'''
/-- On a tile core that can issue, in a tile none of whose words is upset, an instruction with one parallel move, X or Y. The address
is the pointer, or in mode 3 the pointer plus the signed step of its modifier, modulo 2^22, with the bits below the access size
ignored, in the X or the Y half of the store. A load brings the bytes of the store there, zero-extended or, where asked, sign-extended,
into its register, 8 bytes into two. A store leaves the store as it is for 5 handshakes: then its bytes, taken from the registers
before the instruction, stand there, and every other byte reads as before. In mode 1 the pointer advances by the size, modulo 2^22, in
mode 2 it takes modstep, and in the others it stays. Of two loads into one register, the X move's value stands. -/
def Obligations.TcMovesReachTheStore : Prop :=
  ∀ (s : State) (t : Nat) (mv : Moves) (y : Bool), TcIdle s t → s.upsets = [] →
    let m := if y then mv.y else mv.x
    let p := s.ptr t y m.p.toNat
    let md := s.rd (modReg t y m.p.toNat)
    let n := 2 ^ m.size.toNat
    let a := (if m.mode = 3 then (((p : Int) + (md.extractLsb' 0 16).toInt) % 2 ^ 22).toNat else p) / n * n
    let base := s.storeBase t + a / 512 * 1024 + a % 512 + (if y then 512 else 0)
    let v := ofBytes ((List.range n).map (fun i => s.store.read (base + i)))
    m.en = true → (if y then mv.x.en else mv.y.en) = false → ∃ u, exec (.tcNop t mv) s = .next u ∧ TcFell s u t mv [m.reg.toNat] ∧
      (m.st = false → (∀ b, u.store.read b = s.store.read b) ∧
        (m.size = 3 → u.g t m.reg.toNat = BitVec.ofNat 32 v ∧ u.g t ((m.reg.toNat + 1) % 32) = BitVec.ofNat 32 (v / 2 ^ 32)) ∧
        (m.size ≠ 3 → m.sx = false ∨ m.size = 2 → u.g t m.reg.toNat = BitVec.ofNat 32 v) ∧
        (m.size = 0 → m.sx = true → u.g t m.reg.toNat = (BitVec.ofNat 8 v).signExtend 32) ∧
        (m.size = 1 → m.sx = true → u.g t m.reg.toNat = (BitVec.ofNat 16 v).signExtend 32)) ∧
      (m.st = true → (∀ b, u.store.read b = s.store.read b) ∧ (∀ i, i < 32 → u.g t i = s.g t i) ∧
        let z := u.advanceTo t (u.hs t + 5)
        (∀ i, i < n → z.store.read (base + i) = byteOf ((s.g t m.reg.toNat).toNat + 2 ^ 32 * (s.g t ((m.reg.toNat + 1) % 32)).toNat) i) ∧
        (∀ b, (b < base ∨ base + n ≤ b) → z.store.read b = s.store.read b)) ∧
      u.ptr t y m.p.toNat = (if m.mode = 1 then (p + n) % 2 ^ 22 else if m.mode = 2 then modstep p md % 2 ^ 22 else p) ∧
      (∀ q j, j < 4 → (q ≠ y ∨ j ≠ m.p.toNat) → u.ptr t q j = s.ptr t q j) ∧
      (∀ mv' : Moves, mv'.x = mv.x → y = false → m.st = false → m.size ≠ 3 → mv'.y.loads = true → mv'.y.reg = m.reg → mv'.y.size ≠ 3 →
        ∃ u', exec (.tcNop t mv') s = .next u' ∧ u'.g t m.reg.toNat = u.g t m.reg.toNat)
/-- The context a slot serves is one of the eligible, and none of them goes before it. A DRAM read that can issue leaves for its port
with the lowest free entry of the request table, its walk one row further. A RESERVE of up to 4 rows leaves while fewer than 2 wait,
and its rows leave the freed semaphore; a context that needs rows while that semaphore is Broken faults. The earliest RESERVE that can
be granted is, and its rows are landing rows from then on. A write slot puts the oldest landing row of its context on its way into the
ring, which 7 handshakes later holds it. A read slot sends the next ring row of its context, and gives its place and credit free. A
RESERVE that has waited is recorded once per task, 0x0403, CONTAINED. A step with nothing to do changes nothing. -/
def Obligations.StreamEngineSteps : Prop :=
  ∀ (s : State) (t : Nat), t < 128 →
    (∀ out cs c, s.seChoose t out cs = some c → c ∈ cs ∧ ∀ d ∈ cs,
      seBefore (if out then s.ctxFree t d else s.ctxFill t d) (s.ctxRate t d) d
        (if out then s.ctxFree t c else s.ctxFill t c) (s.ctxRate t c) c = false) ∧
    (∀ c id, s.seChoose t false (s.dramReady t) = some c → freeReq (s.tile t).se.reqs = some id →
      let a := s.walkAddr t c (s.seCtx t c).walk
      let p := Pkt.make (s.dramPort t a) true t false ptDrd c (a + id * 2 ^ 40) 0
      s.legalDst t p = true → ∃ u, exec (.seDramReadIssue t) s = .next u ∧ Offers s u t p ∧
        (u.tile t).se.reqs = (s.tile t).se.reqs ++ [⟨id, c, a, false, true⟩] ∧
        u.seCtx t c = { s.seCtx t c with walk := (s.seCtx t c).walk + 1, requested := (s.seCtx t c).requested + 1 } ∧
        BytesSame s u ∧ RegsSameBut s u (Reg.SE_STATUS t :: (List.range 8).map (Reg.SE_CTX_STATUS t))) ∧
    (s.dramReady t = [] → exec (.seDramReadIssue t) s = .next s) ∧
    (∀ c : BitVec 3, let k := c.toNat
      let v := s.seCtx t k
      let d := s.ctxDst t k (v.k + (v.reserved + v.granted))
      let n := s.reserveRows t k
      let p := Pkt.make d.1 d.2 t false ptReserve (s.ctxTag t k) (n - 1) 0
      s.ctxState t k = 1 → s.ctxOut t k = true → s.semBroken t (s.ctxSem t k) = false →
      (n ≤ 4 ∧ n ≤ s.semCount t (s.ctxSem t k) ∧ n + v.reserved + v.granted ≤ max (s.ctxFill t k) (v.reserved + v.granted)) ∧
      (0 < n → ((s.tile t).se.sent.filter (fun r => r.dst == d.1 + 128 * d.2.toNat)).length < 2 → s.legalDst t p = true →
        ∃ u, exec (.seReserveSend t c) s = .next u ∧ Offers s u t p ∧
          u.semCount t (s.ctxSem t k) = s.semCount t (s.ctxSem t k) - n ∧
          u.seCtx t k = { v with reserved := v.reserved + n, credited := v.credited + n } ∧
          (u.tile t).se.sent = (s.tile t).se.sent ++ [⟨k, d.1 + 128 * d.2.toNat, n, s.now⟩] ∧
          RegsSameBut s u [Reg.SEM_CNT t (s.ctxSem t k)] ∧ BytesSame s u)) ∧
    (∀ c : BitVec 3, s.ctxState t c.toNat = 1 → s.ctxOut t c.toNat = true →
      (s.seCtx t c.toNat).reserved + (s.seCtx t c.toNat).granted < s.ctxFill t c.toNat →
      s.semBroken t (s.ctxSem t c.toNat) = true → ∃ u, exec (.seReserveSend t c) s = .next u ∧ u.ctxState t c.toNat = 3 ∧
        BytesSame s u ∧ (u.router t).inject = (s.router t).inject) ∧
    (∀ r rest, takeFirst (fun r => s.grantable t r) (s.tile t).se.waiting = some (r, rest) →
      let p := Pkt.make r.src r.skind t false ptGrant r.ctx (r.rows - 1) 0
      s.legalDst t p = true → ∃ u, exec (.seGrantIssue t) s = .next u ∧ Offers s u t p ∧ (u.tile t).se.waiting = rest ∧
        u.seCtx t r.ctx = { s.seCtx t r.ctx with requested := (s.seCtx t r.ctx).requested + r.rows } ∧ BytesSame s u) ∧
    (∀ h ord k (m : BitVec 8) (l : Landing) rest, (s.tile t).evs = [⟨h, ord, k, .seSlot false m⟩] → (s.tile t).flights = [] →
      (s.tile t).mvu.ops = [] → s.hs t ≤ h → h + 7 < 2 ^ 20 → (s.tile t).se.landing = l :: rest → l.ctx < 8 →
      (∀ x ∈ rest, x.ctx = l.ctx) → m.getLsbD l.ctx = true → s.ctxLive t l.ctx = true → s.ctxOut t l.ctx = false →
      0 < s.ctxFree t l.ctx → s.ctxFill t l.ctx < 8191 → ∃ u, exec (.seWriteSlot t) s = .next u ∧ u.hs t = h ∧ BytesSame s u ∧
        (u.tile t).se.landing = rest ∧ u.ctxFill t l.ctx = s.ctxFill t l.ctx + 1 ∧ u.ctxFree t l.ctx = s.ctxFree t l.ctx - 1 ∧
        u.seCtx t l.ctx = { s.seCtx t l.ctx with k := (s.seCtx t l.ctx).k + 1, requested := (s.seCtx t l.ctx).requested - 1 } ∧
        ∀ i, i < 1024 → ((u.advanceTo t (h + 7)).store.read
          (s.storeBase t + s.ringRow t l.ctx (s.seCtx t l.ctx).k % 8192 * 1024 + i)).toNat = Row.byte l.data i) ∧
    (∀ h ord k (m : BitVec 8) c, (s.tile t).evs = [⟨h, ord, k, .seSlot true m⟩] → (s.tile t).flights = [] →
      (s.tile t).mvu.ops = [] → s.hs t ≤ h → h < 2 ^ 20 → s.upsets = [] → c < 8 → m.getLsbD c = true → s.ctxState t c = 1 →
      s.ctxOut t c = true → 0 < (s.seCtx t c).granted → (∀ d, d < 8 → d ≠ c → (s.seCtx t d).granted = 0) → s.ctxKind t c = 1 →
      0 < s.ctxFill t c → s.ctxFree t c < 8191 →
      (∀ v : Row, s.legalDst t (Pkt.make (s.ctxDst t c (s.seCtx t c).k).1 false t false ptPush (s.ctxTag t c) ((s.seCtx t c).k % 2 ^ 32) v) = true) →
      ∃ u v, exec (.seReadSlot t []) s = .next u ∧ u.hs t = h ∧ BytesSame s u ∧
        Offers s u t (Pkt.make (s.ctxDst t c (s.seCtx t c).k).1 false t false ptPush (s.ctxTag t c) ((s.seCtx t c).k % 2 ^ 32) v) ∧
        (∀ i, i < 1024 → Row.byte v i = (s.store.read (s.storeBase t + s.ringRow t c (s.seCtx t c).k % 8192 * 1024 + i)).toNat) ∧
        u.ctxFill t c = s.ctxFill t c - 1 ∧ u.ctxFree t c = s.ctxFree t c + 1 ∧ u.seCtx t c = { s.seCtx t c with
          k := (s.seCtx t c).k + 1, granted := (s.seCtx t c).granted - 1, credited := (s.seCtx t c).credited - 1 }) ∧
    (∀ c : BitVec 3, (∀ r ∈ (s.tile t).se.sent, r.ctx ≠ c.toNat) ∨ (s.tile t).se.timedOut.contains c.toNat = true →
      exec (.reserveTimeout t c) s = .next s) ∧
    (∀ (c : BitVec 3) (r : RsvSent), (s.tile t).se.sent.find? (fun r => r.ctx == c.toNat) = some r →
      (s.tile t).se.timedOut.contains c.toNat = false → ∃ u, exec (.reserveTimeout t c) s = .next u ∧
        (u.tile t).se.timedOut = (s.tile t).se.timedOut ++ [c.toNat] ∧ BytesSame s u ∧
        (s.fwLost = false → s.log.length < 4096 → ∃ x, u.log = s.log ++ [x] ∧ x.code = 0x0403 ∧ x.sev = sevContained ∧ x.idx = t))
'''
**Exercise requirements:** Output each line exactly, from the first line of the data down to the line that contains "(m.size = 0", both included.

**Solution for this task:**
/-- On a tile core that can issue, in a tile none of whose words is upset, an instruction with one parallel move, X or Y. The address
is the pointer, or in mode 3 the pointer plus the signed step of its modifier, modulo 2^22, with the bits below the access size
ignored, in the X or the Y half of the store. A load brings the bytes of the store there, zero-extended or, where asked, sign-extended,
into its register, 8 bytes into two. A store leaves the store as it is for 5 handshakes: then its bytes, taken from the registers
before the instruction, stand there, and every other byte reads as before. In mode 1 the pointer advances by the size, modulo 2^22, in
mode 2 it takes modstep, and in the others it stays. Of two loads into one register, the X move's value stands. -/
def Obligations.TcMovesReachTheStore : Prop :=
  ∀ (s : State) (t : Nat) (mv : Moves) (y : Bool), TcIdle s t → s.upsets = [] →
    let m := if y then mv.y else mv.x
    let p := s.ptr t y m.p.toNat
    let md := s.rd (modReg t y m.p.toNat)
    let n := 2 ^ m.size.toNat
    let a := (if m.mode = 3 then (((p : Int) + (md.extractLsb' 0 16).toInt) % 2 ^ 22).toNat else p) / n * n
    let base := s.storeBase t + a / 512 * 1024 + a % 512 + (if y then 512 else 0)
    let v := ofBytes ((List.range n).map (fun i => s.store.read (base + i)))
    m.en = true → (if y then mv.x.en else mv.y.en) = false → ∃ u, exec (.tcNop t mv) s = .next u ∧ TcFell s u t mv [m.reg.toNat] ∧
      (m.st = false → (∀ b, u.store.read b = s.store.read b) ∧
        (m.size = 3 → u.g t m.reg.toNat = BitVec.ofNat 32 v ∧ u.g t ((m.reg.toNat + 1) % 32) = BitVec.ofNat 32 (v / 2 ^ 32)) ∧
        (m.size ≠ 3 → m.sx = false ∨ m.size = 2 → u.g t m.reg.toNat = BitVec.ofNat 32 v) ∧
        (m.size = 0 → m.sx = true → u.g t m.reg.toNat = (BitVec.ofNat 8 v).signExtend 32) ∧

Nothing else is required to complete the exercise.